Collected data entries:
/-- A partition of another wafer keeps its record when a command is cut. -/
theorem cutRunning_part_ne {w p x r : Nat} (s : State) (hx : x ≠ w) (hp : p < 288) (hr : r < 288) : (cutRunning w p s).part x r = s.part x r := by
  have hreturn : ∀ t : State, (returnLeases w p t).part x r = t.part x r := fun t => by
    rw [returnLeases, State.part_modPart_ne _ _ hx hp hr, (forEach_keeps (M := 0x80000) (fun k t => sendMgmt_keeps ..) _ (.refl _ _)).part (by decide)]
  have hdiscard : (discardCmd w p s).part x r = s.part x r := by
    rw [discardCmd, State.part_modPart_ne _ _ hx hp hr, hreturn, (withdrawQueued_keeps ..).part (by decide), (endCores_keeps ..).part (by decide +kernel)]
  have hrequeue : ∀ (c : Cmd) (t : State), (requeue w p c t).part x r = t.part x r := fun c t => by rw [requeue_part, State.part_modPart_ne _ _ hx hp hr]
  unfold cutRunning
  split
  · split
    · rfl
    · rw [hrequeue, hdiscard]
  · rfl

theorem beginCut_part_ne {w p x r : Nat} (endCode : Nat) (s : State) (hx : x ≠ w) (hp : p < 288) (hr : r < 288) : (beginCut w p endCode s).part x r = s.part x r := by
  unfold beginCut
  dsimp only
  rw [State.part_modPart_ne _ _ hx hp hr, State.part_wr, State.wrSat, State.part_wr, State.part_setPartState, State.part_wr, State.part_setPmt,
    (withdrawQueued_keeps ..).part (by decide), cutRunning_part_ne _ hx hp hr, State.part_modPart_ne _ _ hx hp hr]

theorem beginCut_pmt_ne {w p x r : Nat} (endCode : Nat) (s : State) (hx : x ≠ w) : (beginCut w p endCode s).pmt x r = s.pmt x r := by
  have hwr : ∀ (t : State) (y : Fld) (v : Nat), (t.wr y w p v).pmt x r = t.pmt x r := fun t y v => State.rd_wr_ne _ _ _ _ _ _ _ _ (.inr (.inl hx))
  unfold beginCut State.wrSat State.setPmt
  dsimp only
  rw [State.pmt_modPart, hwr, hwr, State.pmt_setPartState, hwr, hwr, (withdrawQueued_keeps ..).pmt (by decide), (cutRunning_keeps ..).pmt (by decide +kernel), State.pmt_modPart]

end Sys2Proof.Machine
end

section
/-!
PROOF. Requests, refusals and resume (R413, R416, R417, R420, R424, R427, R430, R446).
-/
set_option Elab.async false
namespace Sys2Proof.Machine

theorem exec_preempt (w : WaferId) (p : PartId) (s : State) : exec (.preempt w p) s = .next (preempt w p s) := rfl

theorem exec_resume (w : WaferId) (p : PartId) (s : State) : exec (.resume w p) s = .next (resume w p s) := rfl

theorem exec_pmtFwd (w : WaferId) (p : PartId) (v : BitVec 8) (s : State) : exec (.pmtFwd w p v) s = .next (pmtForwarded w p v.toNat s) := rfl

/-! ## Refusals -/

/-- The capture of a refused request (R413): the first one stands until it is cleared. -/
def refusalCaptured (w p reason : Nat) (s : State) : State :=
  if s.rd PMT_REFUSED_VALID w 0 = 1 then s
  else ((s.wr PMT_REFUSED_PART w 0 p).wr PMT_REFUSED_REASON w 0 reason).wr PMT_REFUSED_VALID w 0 1

theorem pmtRefuse_eq (w p reason : Nat) (s : State) : pmtRefuse w p reason s = (refusalCaptured w p reason s).raiseP w p Leaf.pmtRefused := rfl

/-- What a refused request shows (R413): the partition as before, the leaf, and the first refusal captured. -/
def RequestRefused (w p reason : Nat) (s t : State) : Prop :=
  t.pmt w p = s.pmt w p ∧ t.partState w p = s.partState w p ∧ t.leafSet w Leaf.pmtRefused = true ∧
    (s.rd PMT_REFUSED_VALID w 0 = 0 → t.rd PMT_REFUSED_VALID w 0 = 1 ∧ t.rd PMT_REFUSED_REASON w 0 = reason ∧ t.rd PMT_REFUSED_PART w 0 = p)

theorem refusalCaptured_fields {w p reason : Nat} {s : State} (hp : p < 512) (hr : reason < 8) (h : s.rd PMT_REFUSED_VALID w 0 = 0) :
    (refusalCaptured w p reason s).rd PMT_REFUSED_VALID w 0 = 1 ∧ (refusalCaptured w p reason s).rd PMT_REFUSED_REASON w 0 = reason ∧
      (refusalCaptured w p reason s).rd PMT_REFUSED_PART w 0 = p := by
  rw [refusalCaptured, if_neg (by omega)]
  refine ⟨State.rd_wr_same _ _ _ _ _ (by decide) (by decide), ?_, ?_⟩
  · rw [State.rd_wr_apart _ _ _ _ _ _ _ _ (by decide), State.rd_wr_same _ _ _ _ _ (by decide) (by decide)]
    exact Nat.mod_eq_of_lt hr
  · rw [State.rd_wr_apart _ _ _ _ _ _ _ _ (by decide), State.rd_wr_apart _ _ _ _ _ _ _ _ (by decide), State.rd_wr_same _ _ _ _ _ (by decide) (by decide)]
    exact Nat.mod_eq_of_lt hp

theorem pmtRefuse_refused {w p reason : Nat} (s : State) (hp : p < 512) (hr : reason < 8) : RequestRefused w p reason s (pmtRefuse w p reason s) := by
  have hk := pmtRefuse_keeps w p reason s
  have hraise := (refusalCaptured w p reason s).raiseP_keeps w p Leaf.pmtRefused
  refine ⟨hk.pmt (by decide +kernel) w p, hk.partState (by decide +kernel) w p, State.raiseP_sets _ _ _ _ (by decide), fun hfree => ?_⟩
  rw [pmtRefuse_eq, hraise.rd _ _ _ (by decide) (by decide +kernel), hraise.rd _ _ _ (by decide) (by decide +kernel), hraise.rd _ _ _ (by decide) (by decide +kernel)]
  exact refusalCaptured_fields hp hr hfree

theorem preempt_undefined {w p : Nat} {s : State} (h : s.defined w p = false) : preempt w p s = pmtRefuse w p 1 s := by simp [preempt, h]

theorem preempt_follower {w p : Nat} {s : State} (hdef : s.defined w p = true) (h : s.isLead w p = false) : preempt w p s = pmtRefuse w p 3 s := by simp [preempt, hdef, h]

theorem resume_undefined {w p : Nat} {s : State} (h : s.defined w p = false) : resume w p s = pmtRefuse w p 1 s := by simp [resume, h]

theorem resume_follower {w p : Nat} {s : State} (hdef : s.defined w p = true) (h : s.isLead w p = false) : resume w p s = pmtRefuse w p 3 s := by simp [resume, hdef, h]

section
variable {w p : Nat} {s : State} (hdef : s.defined w p = true) (hlead : s.isLead w p = true)
include hdef hlead

theorem preempt_state (h : s.partState w p = 3 ∨ s.partState w p = 4 ∨ s.pmt w p ≠ 0) : preempt w p s = pmtRefuse w p 2 s := by
  simp only [preempt, hdef, hlead, Bool.not_true, Bool.false_eq_true, if_false, if_pos h]

theorem preempt_accepted (h3 : s.partState w p ≠ 3) (h4 : s.partState w p ≠ 4) (hpmt : s.pmt w p = 0) : preempt w p s = forwardPmt w p 1 (startPreempt w p s) := by
  simp [preempt, hdef, hlead, h3, h4, hpmt]

theorem resume_faulted (h : s.pmt w p = 0 ∧ s.partState w p = 3 ∧ s.rd PMT_STAT_LAST_END w p = 7) : resume w p s = pmtRefuse w p 5 s := by
  simp only [resume, hdef, hlead, Bool.not_true, Bool.false_eq_true, if_false, if_pos h]

theorem resume_not_stopped (h2 : s.pmt w p ≠ 2) (h5 : s.pmt w p ≠ 5) (hfault : ¬ (s.pmt w p = 0 ∧ s.partState w p = 3 ∧ s.rd PMT_STAT_LAST_END w p = 7)) :
    resume w p s = pmtRefuse w p 4 s := by
  simp only [resume, hdef, hlead, Bool.not_true, Bool.false_eq_true, if_false, if_neg hfault, if_pos (And.intro h2 h5)]

theorem resume_accepted (h : s.pmt w p = 2 ∨ s.pmt w p = 5) : resume w p s = forwardPmt w p 2 (resumeOne w p (ghostExit w s)) := by
  have hne : s.pmt w p ≠ 0 := by omega
  have hone : ¬ (s.pmt w p ≠ 2 ∧ s.pmt w p ≠ 5) := by omega
  simp only [resume, hdef, hlead, Bool.not_true, Bool.false_eq_true, if_false, if_neg hone, hne, false_and]

end

/-! ## A request -/

/-- The partition with its request noted (R413). -/
def requestNoted (w p : Nat) (s : State) : State := (s.wr PMT_LAST_US_DRAIN_US w p 0).modPart w p fun x => { x with reqTime := s.now }

theorem requestNoted_keeps (w p : Nat) (s : State) : Keeps (0x400 ||| regBit PMT_LAST_US) s (requestNoted w p s) :=
  .next (State.modPart_keeps ..) (by decide +kernel) ((State.wr_keeps s PMT_LAST_US_DRAIN_US w p 0).widen (by decide +kernel))

/-- The state in which a request is carried out: nothing of the last pre-emption shows in HTC_WHY. -/
def requestBegun (w p : Nat) (s : State) : State := (requestNoted w p s).wr PMT_STAT_HTC_WHY w p 0

theorem requestBegun_part (w p : Nat) (s : State) : (requestBegun w p s).part w p = { s.part w p with reqTime := s.now } := by
  rw [requestBegun, State.part_wr, requestNoted, State.part_modPart, State.part_wr]

theorem requestBegun_deadLoftIn (w p : Nat) (s : State) : (requestBegun w p s).deadLoftIn w p = s.deadLoftIn w p :=
  (((requestNoted_keeps w p s).trans (State.wr_keeps _ PMT_STAT_HTC_WHY w p 0)).deadLoftIn (by decide +kernel) (by decide +kernel) w p)

/-- Where HALT_ON_FAULT holds no core, no command is discarded before the request (R716). -/
theorem faultHeldFirst_none {w p : Nat} {s : State} (h : ∀ x ∈ s.cmdCores w p, (s.core w x.1 x.2.1).faultHeld = false) :
    faultHeldFirst w p (requestNoted w p s) = requestNoted w p s := by
  have hk := requestNoted_keeps w p s
  have hnone : ¬ (((requestNoted w p s).cmdCores w p).any fun x =>
      ((requestNoted w p s).core w x.1 x.2.1).faultHeld && ((requestNoted w p s).core w x.1 x.2.1).part == some p) = true := by
    simp only [hk.cmdCores (by decide +kernel) (by decide +kernel) (by decide +kernel), hk.core (by decide +kernel), List.any_eq_true, Bool.and_eq_true, not_exists, not_and]
    intro x hx hheld
    exact absurd hheld (by simp [h x hx])
  exact if_neg hnone

/-- What a request does with the command that runs, in its live mode (R416, R417, R420, R424, R427). -/
def requestTaken (w p : Nat) (hold : Prop) [Decidable hold] (s : State) : State :=
  match (s.part w p).cmd with
  | none => beginStop w p s
  | some c =>
    if c.committed then (s.setPmt w p (if hold then 3 else 1)).modPart w p fun x => { x with phase := .draining }
    else if !hold then beginCut w p 1 s
    else if s.deadLoftIn w p then (beginCut w p 3 s).wr PMT_STAT_HTC_WHY w p 2
    else ((s.setPmt w p 3).setPartState w p 5).modPart w p fun x => { x with phase := .holdHalt }

theorem startPreempt_eq {w p : Nat} {s : State} (h : ∀ x ∈ s.cmdCores w p, (s.core w x.1 x.2.1).faultHeld = false) :
    startPreempt w p s = requestTaken w p (s.rd PMT_MODE_MODE w p = 1) (requestBegun w p s) := by
  change requestTaken w p (s.rd PMT_MODE_MODE w p = 1) ((faultHeldFirst w p (requestNoted w p s)).wr PMT_STAT_HTC_WHY w p 0) = _
  rw [faultHeldFirst_none h]
  rfl

section
variable {w p : Nat} {hold : Prop} [Decidable hold] {s : State}

theorem requestTaken_idle (hcmd : (s.part w p).cmd = none) : requestTaken w p hold s = beginStop w p s := by rw [requestTaken, hcmd]

variable {c : Cmd} (hcmd : (s.part w p).cmd = some c)
include hcmd

theorem requestTaken_drains (hc : c.committed = true) :
    requestTaken w p hold s = (s.setPmt w p (if hold then 3 else 1)).modPart w p fun x => { x with phase := .draining } := by
  simp only [requestTaken, hcmd, hc, if_true]

variable (hc : c.committed = false)
include hc

theorem requestTaken_cuts (h : ¬ hold) : requestTaken w p hold s = beginCut w p 1 s := by
  simp only [requestTaken, hcmd, hc, h, Bool.false_eq_true, if_false, decide_false, Bool.not_false, if_true]

theorem requestTaken_holds (h : hold) (hloft : s.deadLoftIn w p = false) :
    requestTaken w p hold s = ((s.setPmt w p 3).setPartState w p 5).modPart w p fun x => { x with phase := .holdHalt } := by
  simp only [requestTaken, hcmd, hc, h, hloft, Bool.false_eq_true, if_false, decide_true, Bool.not_true]

theorem requestTaken_deadLoft (h : hold) (hloft : s.deadLoftIn w p = true) : requestTaken w p hold s = (beginCut w p 3 s).wr PMT_STAT_HTC_WHY w p 2 := by
  simp only [requestTaken, hcmd, hc, h, hloft, Bool.false_eq_true, if_false, if_true, decide_true, Bool.not_true]

end

/-- An idle partition stops in either mode (R417). -/
theorem startPreempt_stops {w p : Nat} {s : State} (hheld : ∀ x ∈ s.cmdCores w p, (s.core w x.1 x.2.1).faultHeld = false) (hcmd : (s.part w p).cmd = none) :
    CutBegun w p 7 (startPreempt w p s) := by
  rw [startPreempt_eq hheld, requestTaken_idle (by rw [requestBegun_part]; exact hcmd)]
  exact beginCut_begun ..

section
variable {w p : Nat} {c : Cmd} {s : State} (hheld : ∀ x ∈ s.cmdCores w p, (s.core w x.1 x.2.1).faultHeld = false) (hcmd : (s.part w p).cmd = some c)
include hheld hcmd

/-- A committed command drains first (R416). -/
theorem startPreempt_drains (hc : c.committed = true) : let t := startPreempt w p s
    t.pmt w p = (if s.rd PMT_MODE_MODE w p = 1 then 3 else 1) ∧ (t.part w p).phase = .draining ∧ (t.part w p).cmd = some c := by
  have hbegun := requestBegun_part w p s
  dsimp only
  rw [startPreempt_eq hheld, requestTaken_drains (c := c) (by rw [hbegun]; exact hcmd) hc, State.pmt_modPart, State.pmt_setPmt _ _ _ (by split <;> decide), State.part_modPart,
    State.part_setPmt, hbegun]
  exact ⟨rfl, rfl, hcmd⟩

variable (hc : c.committed = false)
include hc

/-- In mode cut the command goes back to its queue (R420). -/
theorem startPreempt_cuts (h : ¬ s.rd PMT_MODE_MODE w p = 1) : let t := startPreempt w p s
    CutBegun w p 1 t ∧ (t.part w p).cmd = none ∧ mfind (t.part w p).cut c.queue = some c.uncommitted ∧ (t.part w p).leases = [] := by
  have hrun : ((requestBegun w p s).part w p).cmd = some c := by rw [requestBegun_part]; exact hcmd
  dsimp only
  rw [startPreempt_eq hheld, requestTaken_cuts hrun hc h]
  exact ⟨beginCut_begun .., beginCut_requeues 1 hrun hc⟩

/-- In mode hold the command's cores are to halt (R424). -/
theorem startPreempt_holds (h : s.rd PMT_MODE_MODE w p = 1) (hloft : s.deadLoftIn w p = false) : let t := startPreempt w p s
    t.pmt w p = 3 ∧ t.partState w p = 5 ∧ (t.part w p).phase = .holdHalt ∧ (t.part w p).cmd = some c := by
  have hbegun := requestBegun_part w p s
  dsimp only
  rw [startPreempt_eq hheld, requestTaken_holds (by rw [hbegun]; exact hcmd) hc h (by rw [requestBegun_deadLoftIn]; exact hloft), State.pmt_modPart, State.pmt_setPartState,
    State.pmt_setPmt _ _ _ (by decide), State.partState_modPart, State.partState_setPartState _ _ _ (by decide), State.part_modPart, State.part_setPartState, State.part_setPmt, hbegun]
  exact ⟨rfl, rfl, rfl, hcmd⟩

/-- A hold over a dead loft becomes a cut (R427). -/
theorem startPreempt_deadLoft (h : s.rd PMT_MODE_MODE w p = 1) (hloft : s.deadLoftIn w p = true) : let t := startPreempt w p s
    t.pmt w p = 1 ∧ (t.part w p).endCode = 3 ∧ t.rd PMT_STAT_HTC_WHY w p = 2 := by
  have hcut := beginCut_begun w p 3 (requestBegun w p s)
  dsimp only
  rw [startPreempt_eq hheld, requestTaken_deadLoft (by rw [requestBegun_part]; exact hcmd) hc h (by rw [requestBegun_deadLoftIn]; exact hloft),
    State.pmt_wr _ _ _ _ _ _ _ (by decide), State.rd_wr_same _ _ _ _ _ (by decide) (by decide), State.part_wr]
  exact ⟨hcut.pmt, hcut.endCode, rfl⟩

end

theorem pmtForwarded_request {w p : Nat} {s : State} (hpmt : s.pmt w p = 0) (hst : s.partState w p = 1) : pmtForwarded w p 1 s = startPreempt w p s := by
  simp [pmtForwarded, hpmt, hst]

/-! ## Resume -/

/-- What a partition shows whose dispatch has restarted (R430). -/
def Restarted (w p : Nat) (t : State) : Prop :=
  t.pmt w p = 0 ∧ t.partState w p = 1 ∧ (t.part w p).discardAccept = false ∧ t.leafSet w Leaf.pmtResumed = true

theorem restart_restarted (w p : Nat) (s : State) : Restarted w p (restart w p s) := by
  unfold restart
  dsimp only
  refine ⟨?_, ?_, ?_, State.raiseP_sets _ _ _ _ (by decide)⟩
  · rw [State.pmt_raiseP, State.pmt_setPartState, State.pmt_modPart, State.pmt_setPmt _ _ _ (by decide)]
  · rw [State.partState_raiseP, State.partState_setPartState _ _ _ (by decide)]
  · rw [State.part_raiseP, State.part_setPartState, State.part_modPart]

◆ **WHAT THE TASK REQUIRES**
Reproduce exactly the lines from the one containing "cut (R427). -/" through the last line of the records, both included, and nothing else.

◆ **WRITTEN SOLUTION**
/-- A hold over a dead loft becomes a cut (R427). -/
theorem startPreempt_deadLoft (h : s.rd PMT_MODE_MODE w p = 1) (hloft : s.deadLoftIn w p = true) : let t := startPreempt w p s
    t.pmt w p = 1 ∧ (t.part w p).endCode = 3 ∧ t.rd PMT_STAT_HTC_WHY w p = 2 := by
  have hcut := beginCut_begun w p 3 (requestBegun w p s)
  dsimp only
  rw [startPreempt_eq hheld, requestTaken_deadLoft (by rw [requestBegun_part]; exact hcmd) hc h (by rw [requestBegun_deadLoftIn]; exact hloft),
    State.pmt_wr _ _ _ _ _ _ _ (by decide), State.rd_wr_same _ _ _ _ _ (by decide) (by decide), State.part_wr]
  exact ⟨hcut.pmt, hcut.endCode, rfl⟩

end

theorem pmtForwarded_request {w p : Nat} {s : State} (hpmt : s.pmt w p = 0) (hst : s.partState w p = 1) : pmtForwarded w p 1 s = startPreempt w p s := by
  simp [pmtForwarded, hpmt, hst]

/-! ## Resume -/

/-- What a partition shows whose dispatch has restarted (R430). -/
def Restarted (w p : Nat) (t : State) : Prop :=
  t.pmt w p = 0 ∧ t.partState w p = 1 ∧ (t.part w p).discardAccept = false ∧ t.leafSet w Leaf.pmtResumed = true

theorem restart_restarted (w p : Nat) (s : State) : Restarted w p (restart w p s) := by
  unfold restart
  dsimp only
  refine ⟨?_, ?_, ?_, State.raiseP_sets _ _ _ _ (by decide)⟩
  · rw [State.pmt_raiseP, State.pmt_setPartState, State.pmt_modPart, State.pmt_setPmt _ _ _ (by decide)]
  · rw [State.partState_raiseP, State.partState_setPartState _ _ _ (by decide)]
  · rw [State.part_raiseP, State.part_setPartState, State.part_modPart]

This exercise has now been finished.